- What needs to be done
Make an exact transcription of the data below.
Start of Source information
/-- `ATTEND` over the tokens of a run (R237). -/
def attendBody (errs : Errs) (x : OpCtx) (s : State) (toks : List Tok) : State × List Tok :=
  match x.m.pkg.shards[x.d.obj0]? with
  | none => (s, toks)
  | some sh =>
    let shard := x.d.obj0
    let reqs := (toks.map (·.req)).eraseDups
    let rot := if sh.rotary = 0xFF then none else x.m.pkg.rotaries[sh.rotary]?
    let q := s.part x.p
    let weights (pre : Bool) : List (Nat × Nat) := if toks.any fun t => t.prefill == pre then x.attendRanges s sh pre else []
    let pages := reqs.map fun h => x.pageRanges q shard sh rot (toks.any fun t => t.req == h && t.prefill) h
    let s := s.readPaths x.p (weights false ++ pages.flatMap (·.1))
      (weights true ++ pages.flatMap (·.2) ++ x.scratchRanges q shard sh toks) errs
    let cut : List (Nat × Nat) := reqs.map fun h =>
      let q := s.part x.p
      match q.req h, x.listOf q shard h with
      | some r, some c => ((q.piecesOf x.m sh r c).2 + 1, rotaryBytes sh rot (q.piecesOf x.m sh r c).1)
      | _, _ => (1, 0)
    let s := s.modPart x.p fun q => q.modKv fun k =>
      { k with pieces := satAdd k.pieces (cut.map (·.1)).sum, rotBytes := k.rotBytes + (cut.map (·.2)).sum }
    (s, toks.mapIdx fun i t =>
      -- what a partial consumed carries its poison, whether or not the window masks it afterwards (R125, R240, R247)
      let cands := x.cands s shard sh t
      let t' := x.taint (s.anyPoison (x.attendRanges s sh t.prefill)) 0 t
      let t' := x.taint (cands.any fun c => c.bad && c.tile.isSome) 1 t'
      (x.taint (cands.any (·.bad)) 2 t').put x.d.out (x.attend s i t sh (cands.filter fun c => c.inWindow sh t)))

/-- `ATTEND`. -/
def execAttend (p : Part) (handle : Nat) (errs : Errs) (s : State) : Host.Outcome State Fault Refusal :=
  .next (s.operate p handle 7 (attendBody errs))

end Sys2Proof.Machine
end

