-- ==== Sys2Proof/Machine/Bist.lean ====
section
/-! DEFINITION. Self-test (R367-R375): its limits, its holds, saves and restores, its findings, power-on self-test; and test access
(R365). -/

namespace Sys2Proof.Machine

/-- Update of the self-test state. -/
def State.modBist (s : State) (f : Bist → Bist) : State := { s with bist := f s.bist }

/-! ## Limits (R367, R375) -/

/-- A signed reading of 8 bits that saturates. -/
def sat8s (n : Int) : Byte := BitVec.ofInt 8 (max (-128) (min 127 n))

/-- Which limits fail: bit 0 supply, bit 1 clock, bit 2 temperature. -/
def limitsFailed (e : BistEnv) : BitVec 3 :=
  BitVec.ofNat 3 ((if 20 < e.supply.natAbs then 1 else 0) + (if 100 < e.clock.natAbs then 2 else 0) + if e.temp < 85 then 0 else 4)

/-- The last check as BIST_LIMITS shows it. -/
def Bist.check (b : Bist) (e : BistEnv) : Bist :=
  { b with temp := sat8 e.temp, clock := sat8s e.clock, supply := sat8s e.supply, failed := limitsFailed e }

/-! ## Holds and the end (R369, R370) -/

/-- The partitions that hold the tile are held. -/
def State.bistHoldAll (s : State) (site : Site) : State :=
  (s.holders site.val).foldl (fun (s : State) p => s.modPart p fun q => { q with bistHold := true }) s

/-- The holds end. -/
def State.bistResume (s : State) : State :=
  allParts.foldl (fun (s : State) p => s.modPart p fun q => { q with bistHold := false }) s

/-- The self-test ends: its result stands in BIST_STATUS, and its command, where it still runs, completes (R369). -/
def State.bistFinish (s : State) : State :=
  let r := s.bist.result
  let src := s.bist.src
  let s := allParts.foldl (fun (s : State) p => s.modPart p fun q => { q with bistHold := false, saveArea := [] }) s
  let s := s.modBist fun b =>
    { temp := b.temp, clock := b.clock, supply := b.supply, failed := b.failed, postFailed := b.postFailed
      postSkipped := b.postSkipped, postRan := b.postRan, lastResult := r }
  match src with
  | none => s
  | some (o, id) =>
    match (s.taken o).find? fun c => c.id == id with
    | some c => s.done o c stOk r
    | none => s

/-- A `BIST_RUN` that tests nothing completes with its result. [DEDUCED: log 39] -/
def State.bistRefuse (s : State) (src : Src) (c : Cmd) (r : Nat) : State :=
  (s.modBist fun b => { b with lastResult := r }).done src c stOk r

/-! ## `BIST_RUN` (R369-R371) -/

/-- So many units of free runs, from the lowest on; none where there are too few. -/
def takeRuns : List (Nat × Nat) → Nat → Option (List (Nat × Nat))
  | _, 0 => some []
  | [], _ => none
  | (a, n) :: rest, want =>
    if want ≤ n then some [(a, want)] else (takeRuns rest (want - n)).map fun l => (a, n) :: l

/-- The partition whose spill area takes a save: the one whose TILES mask has the site, else one that has it in a slot. -/
def State.savePart (s : State) (site : Site) : Option Part :=
  match allParts.find? fun p => (s.part p).ownsSite site.val with
  | some p => some p
  | none => (s.holders site.val).head?

/-- Another self-test, a margining hold on the tile, or a substitution is in progress. -/
def State.bistBusy (s : State) (site : Site) : Bool :=
  s.bist.busy || (s.memMargin.held && bitsOf s.memMargin.sel 9 4 == site.val) || !s.substs.isEmpty

/-- Units of 4 KiB in a stack. -/
def stackUnits : Nat := stackSegs * 512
End of Source information
- Completed exercise
/-- `ATTEND` over the tokens of a run (R237). -/
def attendBody (errs : Errs) (x : OpCtx) (s : State) (toks : List Tok) : State × List Tok :=
  match x.m.pkg.shards[x.d.obj0]? with
  | none => (s, toks)
  | some sh =>
    let shard := x.d.obj0
    let reqs := (toks.map (·.req)).eraseDups
    let rot := if sh.rotary = 0xFF then none else x.m.pkg.rotaries[sh.rotary]?
    let q := s.part x.p
    let weights (pre : Bool) : List (Nat × Nat) := if toks.any fun t => t.prefill == pre then x.attendRanges s sh pre else []
    let pages := reqs.map fun h => x.pageRanges q shard sh rot (toks.any fun t => t.req == h && t.prefill) h
    let s := s.readPaths x.p (weights false ++ pages.flatMap (·.1))
      (weights true ++ pages.flatMap (·.2) ++ x.scratchRanges q shard sh toks) errs
    let cut : List (Nat × Nat) := reqs.map fun h =>
      let q := s.part x.p
      match q.req h, x.listOf q shard h with
      | some r, some c => ((q.piecesOf x.m sh r c).2 + 1, rotaryBytes sh rot (q.piecesOf x.m sh r c).1)
      | _, _ => (1, 0)
    let s := s.modPart x.p fun q => q.modKv fun k =>
      { k with pieces := satAdd k.pieces (cut.map (·.1)).sum, rotBytes := k.rotBytes + (cut.map (·.2)).sum }
    (s, toks.mapIdx fun i t =>
      -- what a partial consumed carries its poison, whether or not the window masks it afterwards (R125, R240, R247)
      let cands := x.cands s shard sh t
      let t' := x.taint (s.anyPoison (x.attendRanges s sh t.prefill)) 0 t
      let t' := x.taint (cands.any fun c => c.bad && c.tile.isSome) 1 t'
      (x.taint (cands.any (·.bad)) 2 t').put x.d.out (x.attend s i t sh (cands.filter fun c => c.inWindow sh t)))

/-- `ATTEND`. -/
def execAttend (p : Part) (handle : Nat) (errs : Errs) (s : State) : Host.Outcome State Fault Refusal :=
  .next (s.operate p handle 7 (attendBody errs))

end Sys2Proof.Machine
end

-- ==== Sys2Proof/Machine/Bist.lean ====
section
/-! DEFINITION. Self-test (R367-R375): its limits, its holds, saves and restores, its findings, power-on self-test; and test access
(R365). -/

namespace Sys2Proof.Machine

/-- Update of the self-test state. -/
def State.modBist (s : State) (f : Bist → Bist) : State := { s with bist := f s.bist }

/-! ## Limits (R367, R375) -/

/-- A signed reading of 8 bits that saturates. -/
def sat8s (n : Int) : Byte := BitVec.ofInt 8 (max (-128) (min 127 n))

/-- Which limits fail: bit 0 supply, bit 1 clock, bit 2 temperature. -/
def limitsFailed (e : BistEnv) : BitVec 3 :=
  BitVec.ofNat 3 ((if 20 < e.supply.natAbs then 1 else 0) + (if 100 < e.clock.natAbs then 2 else 0) + if e.temp < 85 then 0 else 4)

/-- The last check as BIST_LIMITS shows it. -/
def Bist.check (b : Bist) (e : BistEnv) : Bist :=
  { b with temp := sat8 e.temp, clock := sat8s e.clock, supply := sat8s e.supply, failed := limitsFailed e }

/-! ## Holds and the end (R369, R370) -/

/-- The partitions that hold the tile are held. -/
def State.bistHoldAll (s : State) (site : Site) : State :=
  (s.holders site.val).foldl (fun (s : State) p => s.modPart p fun q => { q with bistHold := true }) s

/-- The holds end. -/
def State.bistResume (s : State) : State :=
  allParts.foldl (fun (s : State) p => s.modPart p fun q => { q with bistHold := false }) s

/-- The self-test ends: its result stands in BIST_STATUS, and its command, where it still runs, completes (R369). -/
def State.bistFinish (s : State) : State :=
  let r := s.bist.result
  let src := s.bist.src
  let s := allParts.foldl (fun (s : State) p => s.modPart p fun q => { q with bistHold := false, saveArea := [] }) s
  let s := s.modBist fun b =>
    { temp := b.temp, clock := b.clock, supply := b.supply, failed := b.failed, postFailed := b.postFailed
      postSkipped := b.postSkipped, postRan := b.postRan, lastResult := r }
  match src with
  | none => s
  | some (o, id) =>
    match (s.taken o).find? fun c => c.id == id with
    | some c => s.done o c stOk r
    | none => s

/-- A `BIST_RUN` that tests nothing completes with its result. [DEDUCED: log 39] -/
def State.bistRefuse (s : State) (src : Src) (c : Cmd) (r : Nat) : State :=
  (s.modBist fun b => { b with lastResult := r }).done src c stOk r

/-! ## `BIST_RUN` (R369-R371) -/

/-- So many units of free runs, from the lowest on; none where there are too few. -/
def takeRuns : List (Nat × Nat) → Nat → Option (List (Nat × Nat))
  | _, 0 => some []
  | [], _ => none
  | (a, n) :: rest, want =>
    if want ≤ n then some [(a, want)] else (takeRuns rest (want - n)).map fun l => (a, n) :: l

/-- The partition whose spill area takes a save: the one whose TILES mask has the site, else one that has it in a slot. -/
def State.savePart (s : State) (site : Site) : Option Part :=
  match allParts.find? fun p => (s.part p).ownsSite site.val with
  | some p => some p
  | none => (s.holders site.val).head?

/-- Another self-test, a margining hold on the tile, or a substitution is in progress. -/
def State.bistBusy (s : State) (site : Site) : Bool :=
  s.bist.busy || (s.memMargin.held && bitsOf s.memMargin.sel 9 4 == site.val) || !s.substs.isEmpty

/-- Units of 4 KiB in a stack. -/
def stackUnits : Nat := stackSegs * 512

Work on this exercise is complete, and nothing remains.